Develop Project Charter

Project charters are issued by the sponsors of the project. It is a document that formally authorizes a project and is a summary of the project. The contents of a project charter are business needs, current customer requirements, project purpose, milestone schedule and the budget summary.

Develop Preliminary Scope Statement

This process involves defining of what is needed to be accomplished in the project. The preliminary scope statement is documented based on information from the sponsor which will include the characteristics and boundaries of the project.

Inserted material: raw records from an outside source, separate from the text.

-- ==== Sys2Proof/Laws/Run.lean ====
section
/-! SUPPORT. What a primitive and a run of actions can do, said once: the fields they never touch, how
runs compose, and the one result of a run that meets no failure and no busy panel. -/

namespace Sys2Proof.Machine

/-! ## The environment's answers -/

theorem Feed.head_of_all {α : Type} {f : Feed α} {a : α} (h : ∀ x ∈ f.queue, x = a)
    (hr : f.rest = a) : f.head = a := by
  rcases f.head_mem with hm | hm
  · exact h _ hm
  · rw [hm, hr]

theorem NoTransportFault.head {s : State} (h : NoTransportFault s) : s.portFeed.head = .ok :=
  Feed.head_of_all h.1 h.2

/-- `NoTransportFault` is a premise on the answers to come alone. -/
theorem NoTransportFault.of_drop {s t : State} (h : NoTransportFault s) (n : Nat)
    (ht : t.portFeed = s.portFeed.drop n) : NoTransportFault t :=
  ⟨fun a ha => h.1 a (List.mem_of_mem_drop (by simpa [ht] using ha)), by simpa [ht] using h.2⟩

theorem IdleFor.head {s : State} {n : Nat} (h : IdleFor (n + 1) s) : s.busyFeed.head = .idle :=
  h 0 (by omega)

/-- `IdleFor` is a premise on the samples to come alone. -/
theorem IdleFor.of_drop {s t : State} {n k : Nat} (h : IdleFor (n + k) s)
    (ht : t.busyFeed = s.busyFeed.drop n) : IdleFor k t := by
  intro j hj
  have := h (n + j) (by omega)
  simpa [ht] using this

theorem IdleFor.of_eq {s t : State} {n : Nat} (h : IdleFor n s) (ht : t.busyFeed = s.busyFeed) :
    IdleFor n t := by
  intro j hj
  rw [ht]
  exact h j hj

theorem IdleFor.mono {s : State} {m n : Nat} (h : IdleFor n s) (hmn : m ≤ n) : IdleFor m s :=
  fun k hk => h k (by omega)

@[simp] theorem cmd_length (b : Byte) : (cmd b).length = 2 := rfl
@[simp] theorem dat_length (bytes : List Byte) : (dat bytes).length = 2 := rfl

/-! ## What a primitive and a run leave alone -/

/-- `t` differs from `s` at most in `fsm`, the pins, the position, the trace and the answers taken. -/
structure PortOnly (s t : State) : Prop where
  cfg : t.cfg = s.cfg
  halted : t.halted = s.halted
  rot : t.rot = s.rot
  inv : t.inv = s.inv
  black : t.black = s.black
  red : t.red = s.red
  curOp : t.curOp = s.curOp
  responses : t.responses = s.responses
  requests : t.requests = s.requests
  wireSlot : t.wireSlot = s.wireSlot
  resets : t.resets = s.resets

theorem PortOnly.refl (s : State) : PortOnly s s := by constructor <;> rfl

theorem PortOnly.trans {s t u : State} (h : PortOnly s t) (k : PortOnly t u) : PortOnly s u where
  cfg := k.cfg.trans h.cfg
  halted := k.halted.trans h.halted
  rot := k.rot.trans h.rot
  inv := k.inv.trans h.inv
  black := k.black.trans h.black
  red := k.red.trans h.red
  curOp := k.curOp.trans h.curOp
  responses := k.responses.trans h.responses
  requests := k.requests.trans h.requests
  wireSlot := k.wireSlot.trans h.wireSlot
  resets := k.resets.trans h.resets

/-- The state a primitive ends with, if it ends with one. -/
def PrimEnd.state? : PrimEnd → Option State
  | .ok s => some s
  | .busy s => some s
  | .err _ s => some s
  | .bad _ => none

/-- The state a run ends with, if it ends with one. -/
def RunEnd.state? : RunEnd → Option State
  | .done s => some s
  | .waiting s => some s
  | .err _ s => some s
  | .abort s => some s
  | .bad _ => none

/-- A primitive leaves all but the port alone, and `fsm` too. -/
theorem perform_portOnly {p : Prim} {s t : State} (h : (perform p s).state? = some t) :
    PortOnly s t ∧ t.fsm = s.fsm := by
  cases p with
  | setRst level =>
    simp only [perform] at h
    split at h <;> cases h <;> exact ⟨by constructor <;> rfl, rfl⟩
  | setDc level =>
    simp only [perform] at h
    split at h <;> cases h <;> exact ⟨by constructor <;> rfl, rfl⟩
  | xfer bytes =>
    simp only [perform] at h
    split at h
    · cases h
    · split at h <;> cases h <;> exact ⟨by constructor <;> rfl, rfl⟩
  | delay ms => cases h; exact ⟨by constructor <;> rfl, rfl⟩
  | readBusy =>
    simp only [perform] at h
    split at h <;> cases h <;> exact ⟨by constructor <;> rfl, rfl⟩

/-- A run leaves all but the port and `fsm` alone, however it ends. -/
theorem run_portOnly {actions : List Action} {s t : State}
    (h : (run actions s).state? = some t) : PortOnly s t := by
  induction actions generalizing s with
  | nil => cases h; exact .refl _
  | cons a rest ih =>
    cases a with
    | fsm f => exact PortOnly.trans (by constructor <;> rfl) (ih h)
    | contract holds =>
      simp only [run] at h
      split at h
      · exact ih h
      · cases h; exact .refl _
    | prim p =>
      have hp := @perform_portOnly p s
      revert h
      simp only [run]
      cases hq : perform p s with
      | ok s' => intro h; exact (hp (by rw [hq]; rfl)).1.trans (ih h)
      | busy s' => intro h; cases h; exact (hp (by rw [hq]; rfl)).1
      | err k s' => intro h; cases h; exact (hp (by rw [hq]; rfl)).1
      | bad f => intro h; cases h

/-! ## One primitive at a time -/

theorem perform_setRst_ok {s : State} (h : s.portFeed.head = .ok) (level : Level) :
    perform (.setRst level) s = .ok ({ s with pinRst := level }.answered.did (.rst level)) := by
  simp [perform, h]

theorem perform_setRst_fail {s : State} {f : PortFault} (h : s.portFeed.head = .fail f)
    (level : Level) : perform (.setRst level) s =
      .err .rsError ({ s with pinRst := f.rstAfter }.answered.failed (.rstFail level)) := by
  simp [perform, h]

theorem perform_setDc_ok {s : State} (h : s.portFeed.head = .ok) (level : DcLevel) :
    perform (.setDc level) s = .ok ({ s with pinDc := level }.answered.did (.dc level)) := by
  simp [perform, h]

theorem perform_setDc_fail {s : State} {f : PortFault} (h : s.portFeed.head = .fail f)
    (level : DcLevel) : perform (.setDc level) s =
      .err .dcError ({ s with pinDc := f.dcAfter }.answered.failed (.dcFail level)) := by
  simp [perform, h]

theorem perform_xfer_ok {s : State} (h : s.portFeed.head = .ok) {bytes : List Byte}
    (hne : bytes ≠ []) : perform (.xfer bytes) s = .ok (s.answered.did (.xfer bytes)) := by
  simp [perform, h, hne]

theorem perform_xfer_fail {s : State} {f : PortFault} (h : s.portFeed.head = .fail f)
    {bytes : List Byte} (hne : bytes ≠ []) : perform (.xfer bytes) s =
      .err f.xfer.kind (s.answered.failed (.xferFail bytes f.xfer.kind)) := by
  simp [perform, h, hne]

theorem perform_readBusy_idle {s : State} (h : s.busyFeed.head = .idle) :
    perform .readBusy s = .ok (s.sampled.did (.poll .idle)) := by
  simp [perform, h]

theorem perform_readBusy_busy {s : State} (h : s.busyFeed.head = .busy) :
    perform .readBusy s =
      .busy { s.sampled with trace := .dly s.cfg.pollMs :: .poll .busy :: s.trace } := by
  simp [perform, h]

/-- A primitive that is done hands over to the rest of the procedure. -/
theorem run_prim_ok {p : Prim} {s s' : State} (h : perform p s = .ok s') (rest : List Action) :
    run (.prim p :: rest) s = run rest s' := by
  simp [run, h]

/-- A primitive that fails ends the run. -/
theorem run_prim_err {p : Prim} {s s' : State} {k : ErrorKind} (h : perform p s = .err k s')
    (rest : List Action) : run (.prim p :: rest) s = .err k s' := by
  simp [run, h]

/-- A sample that reads `BUSY` ends the run with the operation waiting. -/
theorem run_prim_busy {p : Prim} {s s' : State} (h : perform p s = .busy s')
    (rest : List Action) : run (.prim p :: rest) s = .waiting s' := by
  simp [run, h]

/-! ## How runs compose -/

/-- Goes on with the rest of a procedure when the first part is done. -/
def RunEnd.andThen : RunEnd → List Action → RunEnd
  | .done s, rest => run rest s
  | .waiting s, _ => .waiting s
  | .err k s, _ => .err k s
  | .abort s, _ => .abort s
  | .bad f, _ => .bad f

/-- Running two parts of a procedure is running the first and then the second. -/
theorem run_append (as bs : List Action) (s : State) :
    run (as ++ bs) s = (run as s).andThen bs := by
  induction as generalizing s with
  | nil => rfl
  | cons a rest ih =>
    cases a with
    | fsm f => exact ih _
    | contract holds =>
      simp only [List.cons_append, run]
      split
      · exact ih s
      · rfl
    | prim p =>
      simp only [List.cons_append, run]
      cases perform p s <;> simp [RunEnd.andThen, ih]

/-! ## A run that meets no failure -/

/-- The event a primitive leaves when the environment answers `ok` and `IDLE`. -/
def Prim.event : Prim → Event
  | .setRst level => .rst level
  | .setDc level => .dc level
  | .xfer bytes => .xfer bytes
  | .delay ms => .dly ms
  | .readBusy => .poll .idle

/-- The events of a list of actions when the environment answers `ok` and `IDLE`. -/
def okEvents : List Action → List Event
  | [] => []
  | .prim p :: rest => p.event :: okEvents rest
  | .fsm _ :: rest => okEvents rest
  | .contract _ :: rest => okEvents rest

/-- How many answers of the environment a list of actions takes. -/
def answerCount : List Action → Nat
  | [] => 0
  | .prim (.setRst _) :: rest => answerCount rest + 1
  | .prim (.setDc _) :: rest => answerCount rest + 1
  | .prim (.xfer _) :: rest => answerCount rest + 1
  | .prim (.delay _) :: rest => answerCount rest
  | .prim .readBusy :: rest => answerCount rest
  | .fsm _ :: rest => answerCount rest
  | .contract _ :: rest => answerCount rest

/-- How many samples of BUSY a list of actions takes when the panel is idle. -/
def sampleCount : List Action → Nat
  | [] => 0
  | .prim (.setRst _) :: rest => sampleCount rest
  | .prim (.setDc _) :: rest => sampleCount rest
  | .prim (.xfer _) :: rest => sampleCount rest
  | .prim (.delay _) :: rest => sampleCount rest
  | .prim .readBusy :: rest => sampleCount rest + 1
  | .fsm _ :: rest => sampleCount rest
  | .contract _ :: rest => sampleCount rest

/-- `fsm` after a list of actions. -/
def lastFsm : List Action → Fsm → Fsm
  | [], f => f
  | .fsm g :: rest, _ => lastFsm rest g
  | .prim _ :: rest, f => lastFsm rest f
  | .contract _ :: rest, f => lastFsm rest f

/-- The level of RST after a list of actions. -/
def lastRst : List Action → Level → Level
  | [], l => l
  | .prim (.setRst level) :: rest, _ => lastRst rest level
  | .prim (.setDc _) :: rest, l => lastRst rest l
  | .prim (.xfer _) :: rest, l => lastRst rest l
  | .prim (.delay _) :: rest, l => lastRst rest l
  | .prim .readBusy :: rest, l => lastRst rest l
  | .fsm _ :: rest, l => lastRst rest l
  | .contract _ :: rest, l => lastRst rest l

/-- The level of DC after a list of actions. -/
def lastDc : List Action → DcLevel → DcLevel
  | [], l => l
  | .prim (.setDc level) :: rest, _ => lastDc rest level
  | .prim (.setRst _) :: rest, l => lastDc rest l
  | .prim (.xfer _) :: rest, l => lastDc rest l
  | .prim (.delay _) :: rest, l => lastDc rest l
  | .prim .readBusy :: rest, l => lastDc rest l
  | .fsm _ :: rest, l => lastDc rest l
  | .contract _ :: rest, l => lastDc rest l

/-- Every contract check holds and every transfer has a byte. -/
def Sound : List Action → Prop
  | [] => True
  | .contract holds :: rest => holds = true ∧ Sound rest
  | .prim (.xfer bytes) :: rest => bytes ≠ [] ∧ Sound rest
  | .prim (.setRst _) :: rest => Sound rest
  | .prim (.setDc _) :: rest => Sound rest
  | .prim (.delay _) :: rest => Sound rest
  | .prim .readBusy :: rest => Sound rest
  | .fsm _ :: rest => Sound rest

Develop Project Management Plan

Project management plan is a document that defines integrates and coordinates all subsidiary plans into one document. The project management plan displays how the project will be carried out monitored and controlled and closed which are the five basic processes of PMBOK. The project management plan is revised and updated whenever a change occurs to the plan.

4.0 Conclusion

Project Managers are like bridges that links key pieces together. Therefore, to reach those pieces effectively they are required to possess a balance of skills and knowledge and are able to apply the skill and knowledge efficiently. Project management frameworks such as PMBOK are merely used as guidance and will not promise the success of a project. The project management team is responsible for determining what is appropriate in any project and the decision is made by the project manager. Project Managers should have a clear understanding of the project’s objectives and strive to achieve them. As mentioned above, careful planning of a project is essential for its success. Other factors that also contribute to this are good communication, detailed risk analysis, clear definition of scope and proactive relationship among stakeholders. By using these factors as guidelines, it is quite certain that impacts for projects failure can be mitigated.